-- ==== Sys2Proof/Machine/EthOps.lean ====
section
/-! DEFINITION. Machine/EthOps.lean: addresses, egress queues, process data publication and reception, the dual-plane comparison and
MD delivery (11_ethernet_ports_and_trdp, R248 to R271). -/

namespace Sys2Proof.Machine

/-! ## Ports and addresses (R249 to R252) -/

/-- An Ethernet port: 0 ECN-A, 1 ECN-B, 2 MAINT. -/
abbrev EthNo := Fin 3

/-- The port of a number. -/
def EthNo.port (i : EthNo) : Port := if i = 0 then .ecnA else if i = 1 then .ecnB else .maint

/-- A port's state. -/
def ethPort (s : State) (i : EthNo) : EthPort := nthD s.eth.ports i.val {}

/-- A port's state changed. -/
def modEth (s : State) (i : EthNo) (f : EthPort → EthPort) : State := { s with eth := { s.eth with ports := modNth s.eth.ports i.val f } }

/-- The PORT record of a port: IPv4, netmask, VLAN, PCP_DEFAULT; MAINT without one 192.168.240.1/24 (R76, R250). -/
structure PortCfg where
  ip : Ip4 := 0
  mask : Ip4 := 0
  vlan : Nat := 0
  pcp : Nat := 0
  enable : Bool := false
  mode : Nat := 0
  deriving DecidableEq, Repr

/-- The configuration of a port in an image. -/
def portCfg (g : ConfImage) (i : EthNo) : PortCfg :=
  match g.iomap.findSome? (fun r => match r with
    | .port id en mode ip mask vlan pcp => if id = i.val then some ({ ip, mask, vlan, pcp, enable := en != 0, mode } : PortCfg) else none
    | _ => none) with
  | some c => c
  | none => if i = 2 then { ip := 0xC0A8F001, mask := 0xFFFFFF00 } else {}

/-- The factory MAC address: the low 48 bits of the serial number (the model's choice; R250 gives none). -/
def factoryMac (s : State) : Mac := s.tk.fuses.serial.setWidth 48

/-- The MAC address in use (R250). -/
def macOf (s : State) (i : EthNo) : Mac :=
  if i = 2 then factoryMac s + 1
  else if inGroup s then 0x02554B000000#48 + BitVec.ofNat 48 (s.ci.act.group.rackId % 256 * 256 + s.ci.act.group.groupId % 256)
  else factoryMac s

/-- Whether an IPv4 address is a multicast group. -/
def isMcast (a : Ip4) : Bool := a.extractLsb' 28 4 == 0xE#4

/-- Whether an IPv4 address is the broadcast of a port's subnet. -/
def isBcast (c : PortCfg) (a : Ip4) : Bool := a == (c.ip ||| ~~~c.mask)

/-- Whether a telegram to an address is accepted (R251). -/
def accepts (s : State) (i : EthNo) (a : Ip4) : Bool :=
  let c := portCfg s.ci.act i
  a == c.ip || isBcast c a || isMcast a

/-- The MAC address of a destination: multicast mapping, broadcast, else the ARP table's (R252). -/
def resolve (s : State) (i : EthNo) (a : Ip4) : Option Mac :=
  if isMcast a then some (0x01005E000000#48 + (a.extractLsb' 0 23).setWidth 48)
  else if isBcast (portCfg s.ci.act i) a then some 0xFFFFFFFFFFFF
  else (s.eth.arp.find? (fun x => x.1 == a)).map (·.2)

/-! ## Gates and transmission (R162, R256, R257) -/

/-- The gate list of a port; empty: every gate open (R257). -/
def gateList (g : ConfImage) (i : EthNo) : List (Byte × Nat) :=
  if i = 2 then [] else ((g.tsn.find? (fun t => t.port == i.val)).map (·.entries)).getD []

▶ [WORK ORDER] Each line from the one with "if i = 2 then factoryMac s + 1" through the end of the entries above is to be returned word for word. Nothing else belongs in the answer.

▶ [YOUR RESPONSE]
  if i = 2 then factoryMac s + 1
  else if inGroup s then 0x02554B000000#48 + BitVec.ofNat 48 (s.ci.act.group.rackId % 256 * 256 + s.ci.act.group.groupId % 256)
  else factoryMac s

/-- Whether an IPv4 address is a multicast group. -/
def isMcast (a : Ip4) : Bool := a.extractLsb' 28 4 == 0xE#4

/-- Whether an IPv4 address is the broadcast of a port's subnet. -/
def isBcast (c : PortCfg) (a : Ip4) : Bool := a == (c.ip ||| ~~~c.mask)

/-- Whether a telegram to an address is accepted (R251). -/
def accepts (s : State) (i : EthNo) (a : Ip4) : Bool :=
  let c := portCfg s.ci.act i
  a == c.ip || isBcast c a || isMcast a

/-- The MAC address of a destination: multicast mapping, broadcast, else the ARP table's (R252). -/
def resolve (s : State) (i : EthNo) (a : Ip4) : Option Mac :=
  if isMcast a then some (0x01005E000000#48 + (a.extractLsb' 0 23).setWidth 48)
  else if isBcast (portCfg s.ci.act i) a then some 0xFFFFFFFFFFFF
  else (s.eth.arp.find? (fun x => x.1 == a)).map (·.2)

/-! ## Gates and transmission (R162, R256, R257) -/

/-- The gate list of a port; empty: every gate open (R257). -/
def gateList (g : ConfImage) (i : EthNo) : List (Byte × Nat) :=
  if i = 2 then [] else ((g.tsn.find? (fun t => t.port == i.val)).map (·.entries)).getD []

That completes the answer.